◆ Task brief: Output only the stretch of the listing that starts at the line containing "unfold State.capStep" and ends at the line containing "State.whenB_keeps | with_reducible apply State.setBits_keeps", reproduced exactly with both ends.

◆ Records for this task:
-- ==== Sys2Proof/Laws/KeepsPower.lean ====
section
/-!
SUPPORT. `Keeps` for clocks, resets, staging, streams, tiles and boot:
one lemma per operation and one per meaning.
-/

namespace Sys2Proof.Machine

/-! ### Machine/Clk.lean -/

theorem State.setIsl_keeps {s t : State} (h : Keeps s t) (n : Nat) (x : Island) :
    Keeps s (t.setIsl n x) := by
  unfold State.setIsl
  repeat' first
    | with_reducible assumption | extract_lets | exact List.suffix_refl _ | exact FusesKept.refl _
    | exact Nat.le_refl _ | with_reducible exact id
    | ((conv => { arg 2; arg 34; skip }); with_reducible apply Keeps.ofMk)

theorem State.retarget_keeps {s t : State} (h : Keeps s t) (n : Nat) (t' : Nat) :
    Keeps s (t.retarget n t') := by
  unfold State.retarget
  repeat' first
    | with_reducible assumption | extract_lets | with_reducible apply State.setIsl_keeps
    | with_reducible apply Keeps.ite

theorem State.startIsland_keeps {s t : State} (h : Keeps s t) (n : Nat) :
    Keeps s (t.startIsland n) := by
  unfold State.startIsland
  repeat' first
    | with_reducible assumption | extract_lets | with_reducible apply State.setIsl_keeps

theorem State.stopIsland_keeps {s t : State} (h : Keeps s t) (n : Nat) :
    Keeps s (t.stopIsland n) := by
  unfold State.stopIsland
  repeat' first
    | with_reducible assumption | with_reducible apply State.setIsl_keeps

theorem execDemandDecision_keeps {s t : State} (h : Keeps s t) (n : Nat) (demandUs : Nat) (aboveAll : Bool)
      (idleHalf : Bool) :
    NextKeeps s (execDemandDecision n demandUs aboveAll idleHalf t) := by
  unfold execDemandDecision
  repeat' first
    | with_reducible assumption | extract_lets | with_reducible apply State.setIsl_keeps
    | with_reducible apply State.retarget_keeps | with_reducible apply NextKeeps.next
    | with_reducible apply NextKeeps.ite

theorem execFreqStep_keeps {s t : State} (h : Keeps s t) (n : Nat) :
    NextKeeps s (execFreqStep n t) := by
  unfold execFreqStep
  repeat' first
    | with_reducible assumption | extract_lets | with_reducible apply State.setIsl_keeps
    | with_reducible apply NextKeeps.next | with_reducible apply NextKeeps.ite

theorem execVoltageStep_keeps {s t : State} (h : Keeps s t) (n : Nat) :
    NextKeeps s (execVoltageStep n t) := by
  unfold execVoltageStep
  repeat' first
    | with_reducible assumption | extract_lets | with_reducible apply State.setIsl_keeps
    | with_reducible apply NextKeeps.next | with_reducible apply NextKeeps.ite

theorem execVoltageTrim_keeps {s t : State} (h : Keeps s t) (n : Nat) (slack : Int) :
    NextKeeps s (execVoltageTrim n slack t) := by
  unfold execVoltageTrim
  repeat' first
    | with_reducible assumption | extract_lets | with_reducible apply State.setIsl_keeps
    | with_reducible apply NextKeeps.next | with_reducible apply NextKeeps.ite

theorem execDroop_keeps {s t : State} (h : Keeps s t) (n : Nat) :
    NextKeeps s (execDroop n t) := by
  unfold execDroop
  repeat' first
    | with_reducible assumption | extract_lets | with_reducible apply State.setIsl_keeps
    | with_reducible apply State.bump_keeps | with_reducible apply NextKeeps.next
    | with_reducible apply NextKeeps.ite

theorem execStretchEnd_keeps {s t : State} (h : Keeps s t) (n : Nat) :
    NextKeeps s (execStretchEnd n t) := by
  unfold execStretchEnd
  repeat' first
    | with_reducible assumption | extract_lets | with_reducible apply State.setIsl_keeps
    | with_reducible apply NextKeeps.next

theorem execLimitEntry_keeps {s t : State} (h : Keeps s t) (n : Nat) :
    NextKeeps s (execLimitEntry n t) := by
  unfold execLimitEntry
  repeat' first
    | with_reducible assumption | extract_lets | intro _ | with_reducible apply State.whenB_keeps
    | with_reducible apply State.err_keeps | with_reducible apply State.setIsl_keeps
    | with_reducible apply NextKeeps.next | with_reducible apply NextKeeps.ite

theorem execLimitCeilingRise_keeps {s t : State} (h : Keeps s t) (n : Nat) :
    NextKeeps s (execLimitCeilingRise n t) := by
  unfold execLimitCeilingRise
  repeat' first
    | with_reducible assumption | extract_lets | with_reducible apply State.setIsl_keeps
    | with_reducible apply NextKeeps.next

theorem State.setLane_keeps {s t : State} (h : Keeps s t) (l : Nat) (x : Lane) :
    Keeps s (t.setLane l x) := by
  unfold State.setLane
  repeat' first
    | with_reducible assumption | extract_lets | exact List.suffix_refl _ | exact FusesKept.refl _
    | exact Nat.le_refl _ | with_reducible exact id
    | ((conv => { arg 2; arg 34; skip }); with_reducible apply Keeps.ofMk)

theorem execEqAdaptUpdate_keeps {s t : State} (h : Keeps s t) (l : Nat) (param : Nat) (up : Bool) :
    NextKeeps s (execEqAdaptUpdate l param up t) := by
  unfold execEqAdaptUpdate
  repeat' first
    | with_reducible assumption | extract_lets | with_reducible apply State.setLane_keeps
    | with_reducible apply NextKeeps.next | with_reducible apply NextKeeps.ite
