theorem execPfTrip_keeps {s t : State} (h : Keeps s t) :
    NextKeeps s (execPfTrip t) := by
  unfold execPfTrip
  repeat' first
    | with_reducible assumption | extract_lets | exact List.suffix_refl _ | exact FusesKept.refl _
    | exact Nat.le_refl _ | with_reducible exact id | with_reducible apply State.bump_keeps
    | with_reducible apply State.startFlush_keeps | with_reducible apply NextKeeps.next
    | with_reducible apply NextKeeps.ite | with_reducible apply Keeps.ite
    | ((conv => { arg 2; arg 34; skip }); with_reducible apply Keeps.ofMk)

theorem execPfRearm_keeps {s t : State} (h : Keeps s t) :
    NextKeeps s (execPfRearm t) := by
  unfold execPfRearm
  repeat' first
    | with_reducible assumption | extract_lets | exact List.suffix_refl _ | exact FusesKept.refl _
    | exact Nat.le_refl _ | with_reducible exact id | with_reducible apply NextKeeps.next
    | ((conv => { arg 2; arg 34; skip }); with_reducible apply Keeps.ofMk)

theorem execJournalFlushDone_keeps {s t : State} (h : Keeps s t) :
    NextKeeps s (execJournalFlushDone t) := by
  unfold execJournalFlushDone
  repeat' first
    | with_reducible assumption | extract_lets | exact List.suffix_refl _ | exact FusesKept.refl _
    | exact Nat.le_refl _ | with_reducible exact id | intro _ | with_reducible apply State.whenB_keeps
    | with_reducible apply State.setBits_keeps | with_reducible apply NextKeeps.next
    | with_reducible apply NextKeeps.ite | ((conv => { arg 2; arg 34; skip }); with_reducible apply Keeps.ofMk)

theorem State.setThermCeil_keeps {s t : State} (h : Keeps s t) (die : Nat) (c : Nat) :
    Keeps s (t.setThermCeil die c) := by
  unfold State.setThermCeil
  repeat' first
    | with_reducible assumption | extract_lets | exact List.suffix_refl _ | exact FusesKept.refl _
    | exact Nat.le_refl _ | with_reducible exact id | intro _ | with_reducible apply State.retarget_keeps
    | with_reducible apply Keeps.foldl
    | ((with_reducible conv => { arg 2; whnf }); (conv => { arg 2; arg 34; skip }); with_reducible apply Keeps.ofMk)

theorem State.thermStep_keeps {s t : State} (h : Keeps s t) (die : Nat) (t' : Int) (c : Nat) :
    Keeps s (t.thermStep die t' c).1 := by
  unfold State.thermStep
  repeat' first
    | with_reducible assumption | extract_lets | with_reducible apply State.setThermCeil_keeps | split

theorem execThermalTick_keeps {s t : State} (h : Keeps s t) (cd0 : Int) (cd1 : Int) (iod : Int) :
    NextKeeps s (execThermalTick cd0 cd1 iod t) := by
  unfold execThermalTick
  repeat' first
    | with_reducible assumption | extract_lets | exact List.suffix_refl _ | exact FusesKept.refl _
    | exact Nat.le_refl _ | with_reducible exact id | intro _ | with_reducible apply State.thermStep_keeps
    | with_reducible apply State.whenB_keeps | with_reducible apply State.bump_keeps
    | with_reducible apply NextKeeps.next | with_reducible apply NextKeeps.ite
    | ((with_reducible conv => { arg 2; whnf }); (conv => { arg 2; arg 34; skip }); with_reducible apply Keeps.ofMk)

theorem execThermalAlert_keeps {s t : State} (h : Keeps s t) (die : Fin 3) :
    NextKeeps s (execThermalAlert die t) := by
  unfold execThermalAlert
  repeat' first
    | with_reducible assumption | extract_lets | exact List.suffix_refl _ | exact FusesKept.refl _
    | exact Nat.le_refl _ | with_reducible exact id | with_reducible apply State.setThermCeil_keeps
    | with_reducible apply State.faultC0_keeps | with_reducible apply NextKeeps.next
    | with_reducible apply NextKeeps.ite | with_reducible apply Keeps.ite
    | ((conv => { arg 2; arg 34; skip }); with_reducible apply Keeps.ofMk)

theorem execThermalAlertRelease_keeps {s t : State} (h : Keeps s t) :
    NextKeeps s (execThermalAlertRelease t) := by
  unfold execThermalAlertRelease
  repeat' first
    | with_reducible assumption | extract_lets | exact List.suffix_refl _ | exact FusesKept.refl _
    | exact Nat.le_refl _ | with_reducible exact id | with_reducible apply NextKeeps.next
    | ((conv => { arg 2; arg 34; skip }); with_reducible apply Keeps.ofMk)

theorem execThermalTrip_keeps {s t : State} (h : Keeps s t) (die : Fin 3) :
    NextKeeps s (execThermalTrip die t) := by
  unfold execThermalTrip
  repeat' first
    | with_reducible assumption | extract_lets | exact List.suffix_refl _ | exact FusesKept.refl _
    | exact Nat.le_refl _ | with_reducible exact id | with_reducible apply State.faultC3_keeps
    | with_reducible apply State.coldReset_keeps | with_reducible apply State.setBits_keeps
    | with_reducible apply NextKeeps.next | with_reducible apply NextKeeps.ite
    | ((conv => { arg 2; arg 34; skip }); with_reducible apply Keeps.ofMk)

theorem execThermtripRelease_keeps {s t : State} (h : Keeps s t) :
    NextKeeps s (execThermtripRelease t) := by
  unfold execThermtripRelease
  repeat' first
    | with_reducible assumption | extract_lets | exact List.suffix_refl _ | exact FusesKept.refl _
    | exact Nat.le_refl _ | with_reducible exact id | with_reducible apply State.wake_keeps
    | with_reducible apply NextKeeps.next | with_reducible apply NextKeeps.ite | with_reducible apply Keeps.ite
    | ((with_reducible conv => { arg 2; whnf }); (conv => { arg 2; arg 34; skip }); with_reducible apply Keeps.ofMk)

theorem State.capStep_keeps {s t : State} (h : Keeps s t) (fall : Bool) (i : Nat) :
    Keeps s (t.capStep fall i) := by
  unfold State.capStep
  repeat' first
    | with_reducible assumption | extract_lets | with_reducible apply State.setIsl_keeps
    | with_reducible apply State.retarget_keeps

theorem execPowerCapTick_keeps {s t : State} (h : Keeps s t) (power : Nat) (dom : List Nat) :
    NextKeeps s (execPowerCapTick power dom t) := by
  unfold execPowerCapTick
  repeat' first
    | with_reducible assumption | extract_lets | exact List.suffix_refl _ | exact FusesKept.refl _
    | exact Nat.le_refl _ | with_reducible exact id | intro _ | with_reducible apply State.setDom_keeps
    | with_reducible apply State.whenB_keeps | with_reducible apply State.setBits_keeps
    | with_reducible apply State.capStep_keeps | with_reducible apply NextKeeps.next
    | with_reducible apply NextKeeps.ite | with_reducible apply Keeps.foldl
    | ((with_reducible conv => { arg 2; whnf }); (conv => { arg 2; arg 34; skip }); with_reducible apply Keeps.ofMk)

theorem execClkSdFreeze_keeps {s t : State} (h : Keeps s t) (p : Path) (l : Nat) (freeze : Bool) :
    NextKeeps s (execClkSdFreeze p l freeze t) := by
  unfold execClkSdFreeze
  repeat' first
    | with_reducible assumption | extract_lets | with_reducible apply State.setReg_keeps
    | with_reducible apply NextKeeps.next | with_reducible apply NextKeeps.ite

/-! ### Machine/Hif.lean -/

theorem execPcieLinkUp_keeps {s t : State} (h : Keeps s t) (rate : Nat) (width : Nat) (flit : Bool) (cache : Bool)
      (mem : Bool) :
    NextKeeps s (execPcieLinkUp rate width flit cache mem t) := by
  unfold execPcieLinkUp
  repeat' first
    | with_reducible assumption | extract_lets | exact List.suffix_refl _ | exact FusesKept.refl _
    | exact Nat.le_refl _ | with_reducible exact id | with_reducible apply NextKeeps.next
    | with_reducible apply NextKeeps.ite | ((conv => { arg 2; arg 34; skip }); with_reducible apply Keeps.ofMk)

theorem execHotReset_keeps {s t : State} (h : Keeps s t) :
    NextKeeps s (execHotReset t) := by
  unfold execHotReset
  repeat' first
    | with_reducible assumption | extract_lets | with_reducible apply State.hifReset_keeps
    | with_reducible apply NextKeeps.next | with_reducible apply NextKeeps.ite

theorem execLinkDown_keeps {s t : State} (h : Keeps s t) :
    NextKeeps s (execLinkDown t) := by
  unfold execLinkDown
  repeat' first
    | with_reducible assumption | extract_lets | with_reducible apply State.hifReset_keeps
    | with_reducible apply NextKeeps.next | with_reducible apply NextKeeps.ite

◆ Response below:
  unfold State.capStep
  repeat' first
    | with_reducible assumption | extract_lets | with_reducible apply State.setIsl_keeps
    | with_reducible apply State.retarget_keeps

theorem execPowerCapTick_keeps {s t : State} (h : Keeps s t) (power : Nat) (dom : List Nat) :
    NextKeeps s (execPowerCapTick power dom t) := by
  unfold execPowerCapTick
  repeat' first
    | with_reducible assumption | extract_lets | exact List.suffix_refl _ | exact FusesKept.refl _
    | exact Nat.le_refl _ | with_reducible exact id | intro _ | with_reducible apply State.setDom_keeps
    | with_reducible apply State.whenB_keeps | with_reducible apply State.setBits_keeps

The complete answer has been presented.